◆ **Exercise aim**
Each line below that contains "plat" counts once; report the total and nothing more.

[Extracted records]

-- ==== Sys2Proof/Machine/Ops.lean ====
section
/-! DEFINITION. Operations that every family shares: one update per part of the state, the configuration in force,
the GTC view and event stamps, Ledger staging, what leaves the device, free values, and memory with poison. -/

namespace Sys2Proof.Machine

open Sys2Proof

/-! ### Parts of the state, each with its update -/

def State.modClk (f : Clk → Clk) (s : State) : State := { s with clk := f s.clk }
def State.setLiving (c : ConfigSet) (s : State) : State := { s with living := c }
def State.setAttic (c : ConfigSet) (s : State) : State := { s with attic := c }
def State.modTxn (f : TxnUnit → TxnUnit) (s : State) : State := { s with txn := f s.txn }
def State.setRegs (r : NMap Word) (s : State) : State := { s with regs := r }
def State.setBar2 (r : NMap (NMap Word)) (s : State) : State := { s with bar2 := r }
def State.modTenU (f : TenUnit → TenUnit) (s : State) : State := { s with ten := f s.ten }
def State.modQm (f : QMgr → QMgr) (s : State) : State := { s with qm := f s.qm }
def State.setIsls (m : NMap Isl) (s : State) : State := { s with isl := m }
def State.modTasks (f : Tasks → Tasks) (s : State) : State := { s with tasks := f s.tasks }
def State.modMesh (f : Mesh → Mesh) (s : State) : State := { s with mesh := f s.mesh }
def State.modEng (f : Engines → Engines) (s : State) : State := { s with eng := f s.eng }
def State.modRepro (f : Repro → Repro) (s : State) : State := { s with repro := f s.repro }
def State.modCellar (f : Cellar → Cellar) (s : State) : State := { s with cellar := f s.cellar }
def State.setPantry (m : NMap PWin) (s : State) : State := { s with pantry := m }
def State.modLedg (f : Ledger → Ledger) (s : State) : State := { s with ledg := f s.ledg }
def State.modInv (f : Inventory → Inventory) (s : State) : State := { s with inv := f s.inv }
def State.modLink (f : Link → Link) (s : State) : State := { s with link := f s.link }
def State.modCell (f : Cell → Cell) (s : State) : State := { s with cell := f s.cell }
def State.modRas (f : Ras → Ras) (s : State) : State := { s with ras := f s.ras }
def State.modPlat (f : Plat → Plat) (s : State) : State := { s with plat := f s.plat }
def State.modOut (f : Out → Out) (s : State) : State := { s with out := f s.out }

/-- One island, by number. -/
def State.island (s : State) (n : Nat) : Isl := NMap.getD s.isl n .reset
def State.modIsl (n : Nat) (f : Isl → Isl) (s : State) : State := s.setIsls (NMap.upd s.isl n .reset f)

/-- One task slot of an island. -/
def State.slot (s : State) (n k : Nat) : Slot := NMap.getD (s.island n).slots k .reset
def State.modSlot (n k : Nat) (f : Slot → Slot) (s : State) : State :=
  s.modIsl n (fun i => { i with slots := NMap.upd i.slots k .reset f })

def State.room (s : State) (m : Nat) : RoomRt := NMap.getD s.ten.rooms m .reset
def State.modRoom (m : Nat) (f : RoomRt → RoomRt) (s : State) : State :=
  s.modTenU (fun t => { t with rooms := NMap.upd t.rooms m .reset f })

def State.tenant (s : State) (t : Nat) : TenRt := NMap.getD s.ten.tenants t .reset
def State.modTen (t : Nat) (f : TenRt → TenRt) (s : State) : State :=
  s.modTenU (fun u => { u with tenants := NMap.upd u.tenants t .reset f })

def State.queue (s : State) (q : Nat) : Queue := NMap.getD s.qm.queues q .reset
def State.modQueue (q : Nat) (f : Queue → Queue) (s : State) : State :=
  s.modQm (fun m => { m with queues := NMap.upd m.queues q .reset f })

def State.ring (s : State) (r : Nat) : CRing := NMap.getD s.qm.rings r .reset
def State.modRing (r : Nat) (f : CRing → CRing) (s : State) : State :=
  s.modQm (fun m => { m with rings := NMap.upd m.rings r .reset f })

def State.fnq (s : State) (t : Nat) : FnQ := NMap.getD s.qm.fns t .reset
def State.modFnq (t : Nat) (f : FnQ → FnQ) (s : State) : State :=
  s.modQm (fun m => { m with fns := NMap.upd m.fns t .reset f })

def State.clkIsl (s : State) (src : Nat) : ClkIsl := NMap.getD s.clk.isl src .reset
def State.modClkIsl (src : Nat) (f : ClkIsl → ClkIsl) (s : State) : State :=
  s.modClk (fun c => { c with isl := NMap.upd c.isl src .reset f })

def State.task? (s : State) (t : Nat) : Option Task := NMap.find? s.tasks.live t
def State.modTask (t : Nat) (f : Task → Task) (s : State) : State :=
  s.modTasks (fun u => match NMap.find? u.live t with
    | some k => { u with live := NMap.set u.live t (f k) }
    | none => u)

def State.port (s : State) (p : Nat) : LPort := NMap.getD s.link.ports p .reset
def State.modPort (p : Nat) (f : LPort → LPort) (s : State) : State :=
  s.modLink (fun l => { l with ports := NMap.upd l.ports p .reset f })

def State.unit (s : State) (u : Nat) : UnitRt := NMap.getD s.ras.units u .reset
def State.modUnit (u : Nat) (f : UnitRt → UnitRt) (s : State) : State :=
  s.modRas (fun r => { r with units := NMap.upd r.units u .reset f })

def State.rceRt (s : State) (n : Nat) : RceRt := NMap.getD s.eng.rce n .reset
def State.modRce (n : Nat) (f : RceRt → RceRt) (s : State) : State :=
  s.modEng (fun e => { e with rce := NMap.upd e.rce n .reset f })

def State.eleRt (s : State) (n : Nat) : EleRt := NMap.getD s.eng.ele n .reset
def State.modEle (n : Nat) (f : EleRt → EleRt) (s : State) : State :=
  s.modEng (fun e => { e with ele := NMap.upd e.ele n .reset f })

def State.pwin (s : State) (w : Nat) : PWin := NMap.getD s.pantry w .reset
def State.modPwin (w : Nat) (f : PWin → PWin) (s : State) : State := s.setPantry (NMap.upd s.pantry w .reset f)

def State.spanRt (s : State) (m : Nat) : SpanRt := NMap.getD s.cell.spans m .reset
def State.modSpan (m : Nat) (f : SpanRt → SpanRt) (s : State) : State :=
  s.modCell (fun c => { c with spans := NMap.upd c.spans m .reset f })

def State.cctl (s : State) (n : Nat) : CellarCtl := NMap.getD s.cellar.ctl n .reset
def State.modCctl (n : Nat) (f : CellarCtl → CellarCtl) (s : State) : State :=
  s.modCellar (fun c => { c with ctl := NMap.upd c.ctl n .reset f })

/-- A plain RW register of BAR0, or the reset value `d`. -/
def State.reg (s : State) (off : Nat) (d : Word) : Word := NMap.getD s.regs off d
def State.setReg (off : Nat) (v : Word) (s : State) : State := s.setRegs (NMap.set s.regs off v)

/-- A register of a function's BAR2 page. -/
def State.b2 (s : State) (fn off : Nat) : Word := NMap.getD (NMap.getD s.bar2 fn []) off 0
def State.setB2 (fn off : Nat) (v : Word) (s : State) : State :=
  s.setBar2 (NMap.upd s.bar2 fn [] (fun m => NMap.set m off v))

/-! ### Who the device is, and the configuration in force -/

def State.b0 (s : State) : Bool := s.ident.step == 2

/-- The DCO sources: islands whose clock TOP_CLK_CFG_s sets (R38). -/
def isDco (src : Nat) : Bool :=
  (0x10 ≤ src && src ≤ 0x63) || (0x70 ≤ src && src ≤ 0x77) || (0x80 ≤ src && src ≤ 0x83)

/-- Default ceiling of an island (Table 2-1). -/
def ceilDefault (grade src : Nat) : Nat :=
  if src < 0x50 then (if grade = 2 then 1500 else 1800)
  else if src < 0x60 then 1200
  else if src < 0x64 then 1200
  else if src < 0x78 then 1400
  else 1150

/-- Whether a ceiling lies in the range and step of Table 2-1. -/
def ceilOk (grade src mhz : Nat) : Bool :=
  let (lo, hi) :=
    if src < 0x50 then (400, if grade = 2 then 1500 else 1800)
    else if src < 0x60 then (1200, 1200)
    else if src < 0x64 then (600, 1500)
    else if src < 0x78 then (1000, 1400)
    else (900, 1150)
  lo ≤ mhz && mhz ≤ hi && (mhz % 25 == 0)

/-- Value of an RWT register that no image or transaction has set (Tables of its chapter; R21 for PHASE; the flash for
TOP_PCIE_CFG, R440). -/
def State.rwtReset (s : State) (off : Nat) : Word :=
  if 0x1000 ≤ off && off < 0x2000 then
    let src := (off - 0x1000) / 16
    if isDco src && off % 16 == 0 then packW [(0, 12, ceilDefault s.ident.grade src), (16, 10, 397 * src % 1024)] else 0
  else if off = 0x300 then s.plat.pcieCfg
  else if off = 0x40000 then 0x0000000A000A03E8
  else if off = 0xC0000 then 0x0064019032000FA0
  else if 0x100000 ≤ off && off < 0x180000 && off % 0x10000 == 0x10 then 0x041003E8
  else if 0x400000 ≤ off && off < 0x800000 && off % 0x10000 == 0x150 then 6
  else 0

/-- An RWT register of a configuration set. -/
def State.rwtOf (s : State) (c : ConfigSet) (off : Nat) : Word := NMap.getD c.rwt off (s.rwtReset off)

/-- The Living value of an RWT register: what it does and what a read returns. -/
def State.rwt (s : State) (off : Nat) : Word := s.rwtOf s.living off

def offClkCfg (src : Nat) : Nat := 0x1000 + src * 0x10
def offCellCfg : Nat := 0x208
def offPcieCfg : Nat := 0x300
def offFuseCtrl : Nat := 0x400
def offFuseAuth : Nat := 0x408
def offQmgrCfg : Nat := 0x40000
def offReproCfg : Nat := 0xC0000
def offTwinCfg : Nat := 0xC0100
def offLinkCfg (p : Nat) : Nat := 0x100010 + p * 0x10000
def offYrt (k : Nat) : Nat := 0x180000 + 8 * k
def offSpanCfg (m : Nat) : Nat := 0x1A0000 + m * 0x100
def offSpanDev (m k : Nat) : Nat := 0x1A0008 + m * 0x100 + 8 * k
def offStewCfg (n : Nat) : Nat := 0x400150 + n * 0x10000
def offRoomAudit (m : Nat) : Nat := 0xA2000 + 8 * m

def State.roomCfg? (s : State) (m : Nat) : Option RoomCfg := NMap.find? s.living.rooms m

/-- The T-islands of a room, ascending. -/
def RoomCfg.isls (r : RoomCfg) : List Nat := bitsOf 64 r.islands
def RoomCfg.rceList (r : RoomCfg) : List Nat := bitsOf 16 r.rces
def RoomCfg.eleList (r : RoomCfg) : List Nat := bitsOf 4 r.eles

def State.roomIsls (s : State) (m : Nat) : List Nat := match s.roomCfg? m with | some r => r.isls | none => []

/-- The room that holds a T-island in the Living set. -/
def State.roomOf (s : State) (n : Nat) : Option Nat :=
  (s.living.rooms.find? (fun e => e.2.islands.getLsbD n)).map (·.1)

/-- Level T (R286). -/
def State.levelT (s : State) (m : Nat) : Bool := match s.roomCfg? m with | some r => r.level == 2 | none => false

def State.roomTenant (s : State) (m : Nat) : Nat := match s.roomCfg? m with | some r => r.tenant | none => 0

/-- Numeric configuration of a room; the defaults of R46 where it names none. -/
def NumericCfg.default : NumericCfg :=
  { family := 0, mode := 0, sfu := 0, ftab := 1, outconv := 0, padc := 0, rcv := 1, traps := 0, expectPw := 0 }

def State.numeric (s : State) (m : Nat) : NumericCfg :=
  match s.roomCfg? m with
  | some r => NMap.getD s.living.numerics r.numericKey .default
  | none => .default

/-! ### Time and stamps -/

/-- The low 16 bits of a count as the tree carries them: in Gray code (R33). -/
def gray16 (x : BitVec 16) : BitVec 16 := x ^^^ (x >>> 1)

/-- One round of the Gray decoding of R33. -/
def grayRound (k : Nat) (x : BitVec 16) : BitVec 16 := x ^^^ (x >>> k)

/-- Gray to binary, as R33 spells it: rounds with s = 1, 2, 4 and 8. -/
def ungray16 (g : BitVec 16) : BitVec 16 := grayRound 8 (grayRound 4 (grayRound 2 (grayRound 1 g)))

/-- What a time cell keeps between two edges of its clock (R33). -/
structure TimeCell where
  upper : Nat
  lastB : Nat
  deriving DecidableEq, Repr

/-- A time cell at a clock edge that samples `g` from the tree (R33). -/
def TimeCell.edge (c : TimeCell) (g : BitVec 16) : TimeCell :=
  let b := (ungray16 g).toNat
  { upper := if b < c.lastB ∧ 0x8000 < c.lastB - b then c.upper + 1 else c.upper, lastB := b }

/-- The view that a time cell forms with GTC_OFFS (R33). -/
def TimeCell.view (c : TimeCell) (offs : Nat) : Nat := (c.upper * 2 ^ 16 + c.lastB + offs) % 2 ^ 64

/-- The count that an island's time cell has formed from the tree. -/
def State.cellCount (s : State) (isl : Nat) : Nat := (((s.clk.gtc : Int) + (s.clkIsl isl).lag) % (2 ^ 64 : Int)).toNat

/-- The time cell of an island as its previous clock edge, one nanosecond ago, left it. -/
def State.cellBefore (s : State) (isl : Nat) : TimeCell :=
  let x := (s.cellCount isl + (2 ^ 64 - 1)) % 2 ^ 64
  { upper := x / 2 ^ 16, lastB := x % 2 ^ 16 }

/-- The GTC view of a source (R33, R36), formed by its time cell at this nanosecond's edge: 0 until the GTC is valid.
Units without an island of their own, and injected events, use the PCIe island's. -/
def State.view (s : State) (src : Nat) : Nat :=
  if s.clk.valid then
    let isl := if isDco src || src == 0 then src else 0x90
    ((s.cellBefore isl).edge (gray16 (BitVec.ofNat 16 (s.cellCount isl)))).view (s.clkIsl isl).offs
  else 0

/-- The stamp of a source's next event (R36). -/
def State.stamp (s : State) (src : Nat) : Nat :=
  match NMap.find? s.clk.stamps src with
  | some p => max (s.view src) (p + 1)
  | none => s.view src

/-! ### The Ledger's staging (R420) -/

/-- How a source's staging takes an event: the new staging, or none when the event is lost. -/
def Stage.take (g : Stage) (e : Event) (now : Nat) : Option Stage :=
  match g.coal.findIdx? (fun c => c.cls == e.cls && c.code == e.code && c.tenant == e.tenant) with
  | some i =>
    match g.coal[i]? with
    | some c => some { g with coal := setAt g.coal i { c with last := e.gtc, count := c.count + 1 } }
    | none => some g
  | none =>
    if g.buf.length < 32 then some { g with buf := g.buf ++ [e] }
    else if g.coal.length < 4 then
      some { g with coal := g.coal ++
        [{ cls := e.cls, code := e.code, tenant := e.tenant, sev := e.sev, first := e.gtc, last := e.gtc, count := 1,
           word0 := leAt e.payload 0 8, opened := now }] }
    else none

◆ **Solution below**
2